McFadden’s $pseudo-R^2$ was 0.1494, which indicates moderate fit.
The maximum-likelihood $R^2$ (r2ML = 0.1871, Cox & Snell) similarly suggests improvement over the null model.
Nagelkerke’s $pseudo-R^2$ was 0.2495, meaning the model achieves about 24.95% of the maximum possible improvement in fit, relative to the null model. Overall, these values indicate that the logistic regression model provides a moderate fit to the data that is better for predicting phenotype than the null model.
### Key effects
- For each additional increase in g/dL of hemoglobin concentration, the odds of the patient presenting the alpha trait phenotype of Alpha thalassemia decrease by about 54.69%, holding all other variables constant. Here, 54.69% is from (0.4531−1=0.5469=54.69%).
- For each $1x10^{12}$ cells/L increase in red blood cells, the odds of the patient presenting the alpha trait phenotype of Alpha thalassemia more than tripled (about 3.13 times), holding all other predictors constant.
- For each additional 1% of the white blood cells population that is lymphocytes, the odds of the patient presenting the alpha trait phenotype of Alpha thalassemia decrease by about 4.07%, holding all other variables constant. Here, 4.07% is from (0.9593-1=0.0407=4.07%).
### CM
Using a 0.5 probability cutoff on the test data, the model achieved an accuracy of 74.42%, with 83.33% sensitivity and 70.97% specificity.
### ROC/AUC
The ROC curve yielded an AUC of 0.872, indicating excellent discrimination between patients with the silent carrier phenotype and those with the alpha trait phenotype.
### Conclusion
Overall, a group of predictors showed statistically significant associations with the phenotype of alpha thalassemia. After adjusting for all other variables in the model, red blood cell count was a strong predictor: each one-unit (1x10$^{12}$ cells) increase in red blood cell count more than tripled the odds of presenting the alpha trait (OR≈3.13).
Patients with lower hemoglobin concentration are at an elevated risk: after accounting for other variables, each additional increase in g/dL of hemoglobin concentration decreases risk of presenting the alpha trait by about 54.69%.
In contrast, increasing lymphocyte % was associated with lower odds of presenting the alpha trait; for each additional 1% of the white blood cells population that is lymphocytes, the odds decrease by about 4.07%. Although this percentage is small, lymphocyte % of white blood cell population is considered a statistically significant predictor of phenotype in the model and thus this small percentage may still be useful.

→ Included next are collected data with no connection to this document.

/-- SRAI (R145, Table 5-6). -/
def execSrai (c : CoreId) (rd rs1 : BitVec 5) (sh : BitVec 6) (s : State) : Out :=
  .next (s.live fun s => s.alu c rd fun x => (x.sreg rs1).sshiftRight sh.toNat)

/-- SLTI (R145): the immediate is sign-extended first. -/
def execSlti (c : CoreId) (rd rs1 : BitVec 5) (imm : BitVec 12) (s : State) : Out :=
  .next (s.live fun s => s.alu c rd fun x => flag ((x.sreg rs1).slt (sx64 imm)))

/-- SLTIU (R145): the immediate is sign-extended first. -/
def execSltiu (c : CoreId) (rd rs1 : BitVec 5) (imm : BitVec 12) (s : State) : Out :=
  .next (s.live fun s => s.alu c rd fun x => flag ((x.sreg rs1).ult (sx64 imm)))

/-- LDHI (R146). -/
def execLdhi (c : CoreId) (rd : BitVec 5) (imm : BitVec 20) (s : State) : Out :=
  .next (s.live fun s => s.alu c rd fun _ => upper imm)

/-- ADDPCH (R146). -/
def execAddpch (c : CoreId) (rd : BitVec 5) (imm : BitVec 20) (s : State) : Out :=
  .next (s.live fun s => s.alu c rd fun x => x.pc + upper imm)

/-- LB (R147, Table 5-7). -/
def execLb (c : CoreId) (rd rs1 : BitVec 5) (imm : BitVec 12) (s : State) : Out :=
  .next (s.live fun s => s.scalarLoad c rd rs1 imm 1 true)

/-- LH (R147, Table 5-7). -/
def execLh (c : CoreId) (rd rs1 : BitVec 5) (imm : BitVec 12) (s : State) : Out :=
  .next (s.live fun s => s.scalarLoad c rd rs1 imm 2 true)

/-- LW (R147, Table 5-7). -/
def execLw (c : CoreId) (rd rs1 : BitVec 5) (imm : BitVec 12) (s : State) : Out :=
  .next (s.live fun s => s.scalarLoad c rd rs1 imm 4 true)

/-- LD (R147, Table 5-7). -/
def execLd (c : CoreId) (rd rs1 : BitVec 5) (imm : BitVec 12) (s : State) : Out :=
  .next (s.live fun s => s.scalarLoad c rd rs1 imm 8 false)

/-- LBU (R147, Table 5-7). -/
def execLbu (c : CoreId) (rd rs1 : BitVec 5) (imm : BitVec 12) (s : State) : Out :=
  .next (s.live fun s => s.scalarLoad c rd rs1 imm 1 false)

/-- LHU (R147, Table 5-7). -/
def execLhu (c : CoreId) (rd rs1 : BitVec 5) (imm : BitVec 12) (s : State) : Out :=
  .next (s.live fun s => s.scalarLoad c rd rs1 imm 2 false)

/-- LWU (R147, Table 5-7). -/
def execLwu (c : CoreId) (rd rs1 : BitVec 5) (imm : BitVec 12) (s : State) : Out :=
  .next (s.live fun s => s.scalarLoad c rd rs1 imm 4 false)

/-- SB (R147, Table 5-7). -/
def execSb (c : CoreId) (rs1 rs2 : BitVec 5) (imm : BitVec 12) (s : State) : Out :=
  .next (s.live fun s => s.scalarStore c rs1 rs2 imm 1)

/-- SH (R147, Table 5-7). -/
def execSh (c : CoreId) (rs1 rs2 : BitVec 5) (imm : BitVec 12) (s : State) : Out :=
  .next (s.live fun s => s.scalarStore c rs1 rs2 imm 2)

/-- SW (R147, Table 5-7). -/
def execSw (c : CoreId) (rs1 rs2 : BitVec 5) (imm : BitVec 12) (s : State) : Out :=
  .next (s.live fun s => s.scalarStore c rs1 rs2 imm 4)

/-- SD (R147, Table 5-7). -/
def execSd (c : CoreId) (rs1 rs2 : BitVec 5) (imm : BitVec 12) (s : State) : Out :=
  .next (s.live fun s => s.scalarStore c rs1 rs2 imm 8)

/-- VLD (R148, R150): the mask is read at issue. -/
def execVld (c : CoreId) (vd rs1 : BitVec 5) (msk : BitVec 3) (imm : BitVec 12) (s : State) : Out :=
  .next (s.live fun s => s.issue c fun s =>
    let x := s.core c
    s.coreLoad c (x.vecAt rs1 imm) 256 true (.vector vd (x.mreg msk)))

/-- VST (R149, R150). -/
def execVst (c : CoreId) (rs1 vs2 : BitVec 5) (msk : BitVec 3) (imm : BitVec 12) (s : State) : Out :=
  .next (s.live fun s => s.issue c fun s =>
    let x := s.core c
    s.coreStore c (x.vecAt rs1 imm) 256 true (maskRuns (x.mreg msk) (x.vreg vs2) 64 []))

/-- BEQ (R151, Table 5-8). -/
def execBeq (c : CoreId) (rs1 rs2 : BitVec 5) (imm : BitVec 12) (s : State) : Out :=
  .next (s.live fun s => s.branch c rs1 rs2 imm fun a b => a == b)

/-- BNE (R151, Table 5-8). -/
def execBne (c : CoreId) (rs1 rs2 : BitVec 5) (imm : BitVec 12) (s : State) : Out :=
  .next (s.live fun s => s.branch c rs1 rs2 imm fun a b => a != b)

/-- BLT (R151, Table 5-8). -/
def execBlt (c : CoreId) (rs1 rs2 : BitVec 5) (imm : BitVec 12) (s : State) : Out :=
  .next (s.live fun s => s.branch c rs1 rs2 imm fun a b => a.slt b)

/-- BGE (R151, Table 5-8). -/
def execBge (c : CoreId) (rs1 rs2 : BitVec 5) (imm : BitVec 12) (s : State) : Out :=
  .next (s.live fun s => s.branch c rs1 rs2 imm fun a b => !a.slt b)

/-- BLTU (R151, Table 5-8). -/
def execBltu (c : CoreId) (rs1 rs2 : BitVec 5) (imm : BitVec 12) (s : State) : Out :=
  .next (s.live fun s => s.branch c rs1 rs2 imm fun a b => a.ult b)

/-- BGEU (R151, Table 5-8). -/
def execBgeu (c : CoreId) (rs1 rs2 : BitVec 5) (imm : BitVec 12) (s : State) : Out :=
  .next (s.live fun s => s.branch c rs1 rs2 imm fun a b => !a.ult b)

/-- JL (R151): s[rd] gets pc + 4. -/
def execJl (c : CoreId) (rd : BitVec 5) (imm : BitVec 20) (s : State) : Out :=
  .next (s.live fun s => s.issue c fun s =>
    let x := s.core c
    (s.modCore c fun x => x.setS rd (x.pc + 4)).retireAt c (x.pc + sx64 imm * 4) x.step)

/-- JLR (R151, R173): the target uses the old s[rs1]; a target that is not 4-byte aligned raises 0x02. -/
def execJlr (c : CoreId) (rd rs1 : BitVec 5) (imm : BitVec 12) (s : State) : Out :=
  .next (s.live fun s => s.issue c fun s =>
    let x := s.core c
    let t := x.at' rs1 imm
    if t.toNat % 4 ≠ 0 then s.precise c 0x02 t
    else (s.modCore c fun x => x.setS rd (x.pc + 4)).retireAt c t x.step)

/-- MFSR (R152). -/
def execMfsr (c : CoreId) (rd : BitVec 5) (sr : BitVec 3) (s : State) : Out :=
  .next (s.live fun s => s.issue c fun s =>
    let v := s.special c sr.toNat
    (s.modCore c fun x => x.setS rd v).retire c)

/-- A write of a special register by MTSR: status takes PMODE, EXC, DZTRAP, OVTRAP and STEP; cause, epc and tval are
written on a Ranger core (R153); `none` where MTSR raises 0x01. -/
def Core.writeSpecial (x : Core) (ranger : Bool) (sr : BitVec 3) (v : Dword) : Option Core :=
  match sr.toNat with
  | 1 => some { x with status := (x.status &&& ~~~0x3E) ||| (v &&& 0x3E) }
  | 2 => if ranger then some { x with cause := v &&& 0xFFFF0FFF } else none
  | 3 => if ranger then some { x with epc := v } else none
  | 4 => if ranger then some { x with tval := v } else none
  | _ => none

/-- MTSR (R152 to R154); a STEP that it sets acts after the next instruction (R172). -/
def execMtsr (c : CoreId) (sr : BitVec 3) (rs1 : BitVec 5) (s : State) : Out :=
  .next (s.live fun s => s.issue c fun s =>
    let x := s.core c
    match x.writeSpecial c.isRanger sr (x.sreg rs1) with
    | some y => (s.setCore c y).retireAt c (x.pc + 4) x.step
    | none => s.illegal c (wordI 0x1C 1 sr.toNat rs1 0))

/-- ERET on a Ranger core (R123); on a tile sequencer 0x01 (R153).  With STEP 1 the single step follows, at the
instruction returned to. -/
def execEret (c : CoreId) (s : State) : Out :=
  .next (s.live fun s => s.issue c fun s =>
    match c with
    | .ranger k =>
      let step := (s.core c).step
      let s := s.excReturn k
      s.retireAt c (s.core c).pc step
    | .tile _ => s.illegal c (wordI 0x1C 2 0 0 0))

/-- HALT (R116): a tile enters DRAINING with its exit code, and a waiting STOP is discarded (Table 4-7); on a Ranger core
0x01 (R153). -/
def execHalt (c : CoreId) (imm : BitVec 12) (s : State) : Out :=
  .next (s.live fun s => s.issue c fun s =>
    match c with
    | .ranger _ => s.illegal c (wordI 0x1C 3 imm.toNat 0 0)
    | .tile n => s.haltTask n imm)

/-- TRAP (R125, R152): 0x20 with tval the immediate. -/
def execTrap (c : CoreId) (imm : BitVec 12) (s : State) : Out :=
  .next (s.live fun s => s.issue c fun s => s.precise c 0x20 (zx64 imm))

/-- BRK (R125, R152): 0x21 with tval the immediate. -/
def execBrk (c : CoreId) (imm : BitVec 12) (s : State) : Out :=
  .next (s.live fun s => s.issue c fun s => s.precise c 0x21 (zx64 imm))

/-- IFLUSH (R152): waits for the posted stores of the core, then invalidates its instruction cache. -/
def execIflush (c : CoreId) (s : State) : Out :=
  .next (s.live fun s =>
    s.issue c fun s => if s.posted c = 0 then (s.modCore c fun x => { x with icache := [] }).retire c else s)

/-- The data of a load returns (R111). -/
def execLoadResponse (c : CoreId) (s : State) : Out := .next (s.live fun s => s.loadReturns c)

end Sys2Proof.Machine
end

A sensitive test reduces false negatives, making it good for screening; a specific test reduces false positives, good for confirmation. In this case, diagnoses for alpha thalassemia are confirmed using genetic tests. The purpose of this model is for screening purposes; thus the heightened sensitivity of the final model is the focus.
Overall, this logistic regression model demonstrates that a small set of clinical predictors provides explanatory and predictive power for assessing phenotype of Alpha Thalassemia patients, while maintaining easy interpretability for use in clinical screenings and application in disease prevention.
Conclusion
===
Column {.tabset data-width=1000}
---
### Conclusions
- <b>Which minimal subset of hematologic predictors faithfully captures the biological distinction between the silent carrier and alpha trait phenotypes? Which blood parameters best distinguish Silent Carriers from Alpha Trait carriers?</b>
- Hemoglobin concentration, red blood cell volume, and lymphocyte percentage of white blood cell population were found to be the minimal subset of predictors that provide predictive strength and sensitivity for alpha thalassemia phenotype.
- Of these hematologic variables in the final model, hemoglobin concentration and red blood cell count were the most predictive (based on p-value from t-test) of patient phenotype.
- <b>Will hemoglobin concentration be the strongest predictor of alpha thalassemia, and will a decrease in hemoglobin lead to a higher log-odds ratio of a more severe phenotype of alpha thalassmia?</b>
- Hemoglobin concentration was found to be the strongest predictor of phenotype, as hypothesized. It had the smallest p-value (from t-test) out of the final model, and it was found that for each additional increase in g/dL of hemoglobin concentration, the odds of the patient presenting the alpha trait phenotype of Alpha thalassemia decrease by about 54.69%, holding all other variables constant.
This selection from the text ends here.